Soon afterward, those outside the couple’s chamber heard a gunshot.

Bormann and Goebbels entered their room.

Hitler’s body lay sprawled upon the couch. He had shot himself in the right temple. Blood ran from the wound, streaking his cheek with its crimson stain.

His bride was also dead, but she had died from having swallowed the same poison that had killed Blondi.

Outside, Russian artillery rounds continued to rain down upon the Chancellery Garden.
Bormann and Goebbels ordered the bodies of Hitler and Eva carried to the Garden, saying “Douse them with gasoline.”

Nazi soldiers poured the fuel on their bodies, and the corpses were ignited. The fire raged, dancing furiously. The roasting corpses blackened in the blazing inferno. The air filled with the sickening stench of burning flesh.

Bormann and Goebbels presented stiff-armed Nazi salutes.

From time to time, the soldiers poured more gasoline onto the fire. The blackened bodies crackled and sizzled in the flames.

“I think they’re done,” one of the officers observed dryly.

The soldiers removed the blackened corpses, wrapped them in a tarpaulin, and buried them in a shallow grave.

The Third Reich had fallen to the combined might of the Allied forces.

In the subterranean bunker, the Spear of Destiny rested against the wall. Its head no longer glowed. It had the dull, lackluster appearance of flint.

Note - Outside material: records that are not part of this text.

theorem State.goStill_onlyChanged (s : State) :
    onlyChanged [.frames, .statistics, .planner, .lens, .focus, .stabilizer, .store, .events] s s.goStill := by
  refine ⟨by simp, by simp, fun y hy => ?_⟩
  cases y <;> simp [Part.same, State.dramByte] at hy ⊢

/-- Settles O26: each expiry is one change of cadence. -/
theorem quietTimersStepTheCadenceDown : Obligations.QuietTimersStepTheCadenceDown := by
  refine fun s d => ⟨fun hquiet hlive => ?_, fun hquiet hlive => ?_⟩
  · change completes (execQuietTimer1Expiry s) _
    refine completes_timed hquiet ?_
    rw [State.setCadence_liveSlow (by simpa using hlive)]
    refine ⟨by simp, by simp [State.renewTlive_fc], by simp, ?_, by simp, ?_⟩
    · simp [State.quietSpan2, State.settingNat, State.setting]
    · exact onlyChanged_mono (onlyChanged_of_reach (onlyChanged_trans (onlyChanged_trans (State.withFc_onlyChanged _ _)
        (onlyChanged_trans (State.withFc_onlyChanged _ _) (State.renewTlive_onlyChanged _))) (State.withFc_onlyChanged _ _))) (by simp)
  · change completes (execQuietTimer2Expiry s) _
    refine completes_timed hquiet ?_
    rw [State.setCadence_still (by simpa using hlive)]
    obtain ⟨hgyro, hactive, hcal⟩ := State.goStill_stab ((s.begin.reach d).withFc (fun c => { c with quiet2 := none }))
    refine ⟨by simp [State.goStill_fc], by simp [State.goStill_fc, State.stopLoop_quiet], by simp,
      by simp [State.goStill_fc, State.stopLoop_quiet], fun hstate => ?_, by simp, State.goStill_af _, hgyro, hactive, hcal, ?_⟩
    · rw [State.goStill_fc, State.stopLoop_fc_of_live (by simpa using hstate)]
      exact ⟨rfl, fun hframe => if_pos (by simp [hframe])⟩
    · exact onlyChanged_mono (onlyChanged_of_reach (onlyChanged_trans (State.withFc_onlyChanged _ _) (State.goStill_onlyChanged _)))
        (by simp)

/-! ### Live frames (R9, R10, R12) -/

theorem State.dueLiveTransfer_of_planned {s : State} {base lead : Nat} (h : s.fc.next = .planned base lead) :
    s.dueLiveTransfer = some (base + us s.period - lead) := by
  rw [State.dueLiveTransfer, h]
  rfl

theorem State.liveTransfer_of_planned {s : State} {base lead : Nat} (h : s.fc.next = .planned base lead) :
    s.liveTransfer = s.beginLive (base + us s.period) := by
  rw [State.liveTransfer, h]
  rfl

theorem State.beginLive_onlyChanged (s : State) (start : Nat) : onlyChanged [.frames] s (s.beginLive start) := by
  refine ⟨by simp, by simp, fun y hy => ?_⟩
  cases y <;> simp [Part.same, State.dramByte] at hy ⊢

/-- Settles O27: the transfer due is the one that `beginLive` begins. -/
theorem liveTransferLatchesTheLivePlan : Obligations.LiveTransferLatchesTheLivePlan := by
  intro s base lead hnext
  change completes (execLiveSettingsTransfer s) _
  refine completes_timed (State.dueLiveTransfer_of_planned hnext) ?_
  rw [State.liveTransfer_of_planned (s := s.begin.reach _) hnext]
  exact ⟨by simp, onlyChanged_of_reach (State.beginLive_onlyChanged _ _), _, rfl, rfl, rfl, rfl, rfl, rfl, rfl⟩

theorem State.dueLiveStart_of_sent {s : State} {start : Nat} {x : Transfer} {acked : Bool} (h : s.fc.next = .sent start x acked)
    (hlive : s.fc.state = .live) (hframe : s.fc.frame = none) (hreopen : s.fc.reopenAt = none) :
    s.dueLiveStart = some (max start (s.fc.settle.getD 0)) := by
  rw [State.dueLiveStart, h]
  exact if_pos ⟨hlive, by simp [hframe], by simp [hreopen]⟩

theorem State.liveStartNow_of_sent {s : State} {start : Nat} {x : Transfer} {acked : Bool} (h : s.fc.next = .sent start x acked) :
    s.liveStartNow = s.liveStart x acked := by
  rw [State.liveStartNow, h]

theorem State.planNext_onlyChanged (s : State) : onlyChanged [.frames] s s.planNext := by
  unfold State.planNext
  split
  · exact s.beginLive_onlyChanged _
  · exact s.withFc_onlyChanged _

/-- The plan of the next live frame leaves the frame that starts as it is. -/
theorem State.planNext_fc (s : State) : s.planNext.fc.fseq = s.fc.fseq ∧ s.planNext.fc.state = s.fc.state ∧
    s.planNext.fc.frame = s.fc.frame ∧ s.planNext.fc.notice = s.fc.notice ∧ (∀ o ∈ s.outs, o ∈ s.planNext.outs) := by
  unfold State.planNext
  split
  · refine ⟨rfl, rfl, rfl, rfl, fun o ho => ?_⟩
    simp [State.beginLive, State.beginTransfer, State.put, State.withFc, ho]
  · exact ⟨rfl, rfl, rfl, rfl, fun o ho => ho⟩

theorem State.planNext_next {s : State} (h : us (s.settingNat ixSettingsLead) < us s.period) :
    s.planNext.fc.next = .planned s.clock (us (s.settingNat ixSettingsLead)) := by
  rw [State.planNext, if_neg (by simpa [State.periodSpan, State.leadSpan] using h)]
  rfl

theorem State.startFrame_onlyChanged (s : State) (v : InEffect) (late : Bool) :
    onlyChanged [.frames, .statistics] s (s.startFrame v late) := by
  refine ⟨by simp, by simp, fun y hy => ?_⟩
  cases y <;> simp [Part.same, State.dramByte] at hy ⊢

/-- The live frame's exposure start before the next frame is planned: late settings raise SETTINGS_LATE. -/
def State.liveStarted (s : State) (v : InEffect) (late : Bool) : State :=
  if late then (s.startFrame { v with kind := .live } late).raise .settingsLate else s.startFrame { v with kind := .live } late

theorem State.liveStart_eq (s : State) (x : Transfer) (acked : Bool) :
    s.liveStart x acked = (s.liveStarted (if acked then x.values else s.fc.inEffect) (!acked)).planNext := by
  cases acked <;> rfl

theorem State.liveStarted_same (s : State) (v : InEffect) (late : Bool) :
    (s.liveStarted v late).fc = (s.startFrame { v with kind := .live } late).fc ∧
    (s.liveStarted v late).st = (s.startFrame { v with kind := .live } late).st ∧
    (s.liveStarted v late).outs = (s.startFrame { v with kind := .live } late).outs ∧
    (s.liveStarted v late).clock = s.clock ∧ (s.liveStarted v late).settings = s.settings := by
  unfold State.liveStarted
  split <;> simp

theorem State.liveStarted_onlyChanged (s : State) (v : InEffect) (late : Bool) :
    onlyChanged [.frames, .statistics, .events] s (s.liveStarted v late) := by
  unfold State.liveStarted
  split
  · exact onlyChanged_mono (onlyChanged_trans (State.startFrame_onlyChanged s _ _) (State.raise_onlyChanged _ _)) (by simp)
  · exact onlyChanged_mono (State.startFrame_onlyChanged s _ _) (by simp)

/-- The live frame that has started: its number, its notice, the frame on the input and the frame in progress (R2, R12, R35). -/
theorem State.liveStarted_opens (s : State) (v : InEffect) (late : Bool) :
    (s.liveStarted v late).fc.fseq = s.fc.fseq + 1 ∧ (s.liveStarted v late).fc.state = s.fc.state ∧
    (s.liveStarted v late).fc.frame = some { kind := .live, phase := .exposing, limit := s.clock + us (microsOf v.t) } ∧
    (s.liveStarted v late).fc.notice = some {
      seq := s.fc.fseq + 1, stamp := s.timeBase, kind := .live, t := v.t, g := v.g, gmax := v.gmax, late := late } ∧
    (s.liveStarted v late).st.active = Bank.cleared ∧
    (s.liveStarted v late).st.fip = some {
      seq := s.fc.fseq + 1, stamp := s.timeBase, kind := .live, t := v.t, g := v.g, a := s.appliedA, q := v.t + v.g - s.appliedA,
      samples := 0, geo := s.geometry, spanOpen := true, prev := none,
      flags := {
        incomplete := false, settingsLate := late, irisMoved := s.lens.iris.inFlight, focusMoved := s.lens.focus.inFlight,
        zoomMoved := s.lens.zoom.inFlight, recentered := false, capture := false } } ∧
    Output.trigger .live ∈ (s.liveStarted v late).outs := by
  obtain ⟨hfc, hst, houts, -, -⟩ := s.liveStarted_same v late
  rw [hfc, hst, houts]
  exact ⟨rfl, rfl, rfl, rfl, rfl, rfl, by simp [State.startFrame, State.put]⟩

theorem State.liveStarted_of_late (s : State) (v : InEffect) :
    (s.liveStarted v true).occurred .settingsLate ∧ ∀ q, (s.liveStarted v true).pends q .settingsLate :=
  State.raise_raised _ _

theorem State.liveStarted_of_acked (s : State) (v : InEffect) : onlyChanged [.frames, .statistics] s (s.liveStarted v false) :=
  State.startFrame_onlyChanged s _ _

/-- Settles O28: the start of `liveStart`'s frame, late or not, then the plan of the next. -/
theorem liveExposureStartsWithAcknowledgedSettings : Obligations.LiveExposureStartsWithAcknowledgedSettings := by
  intro s start x acked hnext hlive hframe hreopen
  change completes (execLiveExposureStart s) _
  refine completes_timed (State.dueLiveStart_of_sent hnext hlive hframe hreopen) ?_
  rw [State.liveStartNow_of_sent (s := s.begin.reach _) hnext, State.liveStart_eq]
  generalize hd : max start (s.fc.settle.getD 0) = d
  rw [show (s.begin.reach d).fc.inEffect = s.fc.inEffect from rfl]
  have hparts := onlyChanged_of_reach (s := s) (d := d) (onlyChanged_trans (State.liveStarted_onlyChanged _
    (if acked then x.values else s.fc.inEffect) (!acked)) (State.planNext_onlyChanged _))
  obtain ⟨hfseq, hstate, hinput, hnotice, hactive, hfip, hput⟩ :=
    (s.begin.reach d).liveStarted_opens (if acked then x.values else s.fc.inEffect) (!acked)
  obtain ⟨-, -, -, hclock, hsettings⟩ := (s.begin.reach d).liveStarted_same (if acked then x.values else s.fc.inEffect) (!acked)
  obtain ⟨hfseq', hstate', hinput', hnotice', hputs⟩ :=
    ((s.begin.reach d).liveStarted (if acked then x.values else s.fc.inEffect) (!acked)).planNext_fc
  have hstamp (t : State) (h : t.clock = (s.begin.reach d).clock) : t.timeBase = (s.begin.reach d).timeBase := by
    rw [State.timeBase, h]
    rfl
  have hplanned : ((s.begin.reach d).liveStarted (if acked then x.values else s.fc.inEffect) (!acked)).planNext.clock =
    (s.begin.reach d).clock := (by simpa using hclock)
  have hst (u : State) : u.planNext.st = u.st := by simp
  have hfip' := (congrArg Statistics.fip (hst _)).trans hfip
  refine ⟨hplanned, hfseq'.trans hfseq, hstate'.trans (hstate.trans hlive), ⟨_, rfl, ?_, ?_, _, hfip', rfl, ?_, rfl, rfl, rfl, rfl, rfl,
    rfl, rfl, rfl, rfl⟩, (congrArg Statistics.active (hst _)).trans hactive, hputs _ hput, fun hlate => ?_, fun hlead => ?_,
    onlyChanged_mono hparts (by simp), fun hacked => ?_⟩
  · exact hinput'.trans (hinput.trans (by rw [hplanned]))
  · exact hnotice'.trans (hnotice.trans (by rw [hstamp _ hplanned]; rfl))
  · exact (hstamp _ hplanned).symm
  · subst hlate
    simpa [State.occurred, State.pends] using (s.begin.reach d).liveStarted_of_late s.fc.inEffect
  · have hcadence : ((s.begin.reach d).liveStarted (if acked then x.values else s.fc.inEffect) (!acked)).fc.cadence = s.fc.cadence := by
      rw [((s.begin.reach d).liveStarted_same (if acked then x.values else s.fc.inEffect) (!acked)).1]
      simp
    rw [State.planNext_next (by simpa [State.settingNat, State.setting, State.period, hsettings, hcadence] using hlead), hplanned, hclock]
    simp [State.settingNat, State.setting, hsettings]
  · subst hacked
    exact (onlyChanged_of_reach (onlyChanged_trans ((s.begin.reach d).liveStarted_of_acked x.values)
      (State.planNext_onlyChanged _))).2.2 .events (by simp)

end Sys2Proof.Machine
end

section
/-! The capture sequence: acknowledgement, release, trigger and close command (R10, R21, R22, R62). -/

namespace Sys2Proof.Machine

/-! ### A capture's exposure start (R12, R22, R118, R161) -/

/-- The capture's exposure has started, EXPOSURE_LIMIT not yet raised. -/
def State.captureOpened (s : State) (c : Capture) : State :=
  let q := c.plan.t + s.appliedG c - s.appliedA
  let t := s.withFc (fun x => { x with state := .exposing, cap := some { c with triggerAt := none } })
  let t := (t.startFrame { t := c.plan.t, g := s.appliedG c, kind := .capture, gmax := s.appliedGmax c } c.late).residualStart
  t.recordStart (t.startPartNow c.plan.t s.appliedA (s.appliedG c) (c.plan.program ≠ .manual && c.plan.qraw < q)
    (c.plan.program ≠ .manual && q < c.plan.qraw) c.late)

/-- EXPOSURE_LIMIT raised or not, the capture has opened. -/
theorem State.captureStart_cases (s : State) (c : Capture) :
    s.captureStart c = s.captureOpened c ∨ s.captureStart c = (s.captureOpened c).raise .exposureLimit := by
  unfold State.captureStart
  dsimp only
  split
  · exact .inr rfl
  · exact .inl rfl

/-- What the beginning of a capture's exposure reads of a state: the counters it goes on from. -/
structure State.sameStart (s u : State) : Prop where
  fseq : u.fc.fseq = s.fc.fseq
  stab : u.stab.state = s.stab.state
  opened : u.rq.opened = s.rq.opened

/-- What follows a capture's exposure start within the step leaves it as it began. -/
structure State.sameOpening (t u : State) : Prop where
  clock : u.clock = t.clock
  st : u.st = t.st
  stab : u.stab = t.stab
  rq : u.rq = t.rq
  state : u.fc.state = t.fc.state
  fseq : u.fc.fseq = t.fc.fseq
  frame : u.fc.frame = t.fc.frame
  notice : u.fc.notice = t.fc.notice
  outs : t.outs ⊆ u.outs

theorem State.captureStarted.mono {s t u : State} {x g : Int} {late : Bool} (h : s.captureStarted t x g late) (hu : t.sameOpening u) :
    s.captureStarted u x g late := by
  obtain ⟨hstate, hfseq, hframe, hnotice, hout, hrest⟩ := h
  unfold State.captureStarted State.timeBase
  rw [hu.clock, hu.st, hu.stab, hu.rq, hu.state, hu.fseq, hu.frame, hu.notice]
  exact ⟨hstate, hfseq, hframe, hnotice, hu.outs hout, hrest⟩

Fran Newell tossed and turned.

A full moon was high in the star-studded heavens, peering through the tangle of twisted limbs that the mimosa tree outside her bedroom window stretched into the sky.

Fran’s heart beat fast, and she panted for breath. Her arms flailed.

Shadows shifted in her bedroom as the night breeze gently lifted and tossed the mimosa branches. The soft fragrance of the pink powder-puff blossoms wafted through Fran’s open window.

Fran opened her mouth to scream—but, then, she saw him—the white-robed figure stood before her. A dazzling white light emanated from within him; he was its source.

Fran slunk backward, frightened.

She heard his voice. It was gentle, peaceful, full of love. Fear not.

What frightened Fran even more was that she hadn’t seen his lips move. The light
was so bright that she could not see his face clearly; it was like a sun—so brilliant that it hurt her eyes to look at it directly. Somehow, she knew that his lips hadn’t moved—yet he’d spoken to her; she’d heard his voice.

“W-who are you?” she stammered.

I am Alpha and Omega, he said, the Beginning and the End.

Wasn’t that a verse from the Bible? Fran thought. Wasn’t that something that Jesus was supposed to have said? What would Jesus want with an atheist like me?

Your time has not yet come, the voice informed her. You shall live to serve me. Your eyes shall be opened, and you shall see.

Fran frowned. What was that supposed to mean? She wondered. There was nothing wrong with her vision. I see just fine, she thought.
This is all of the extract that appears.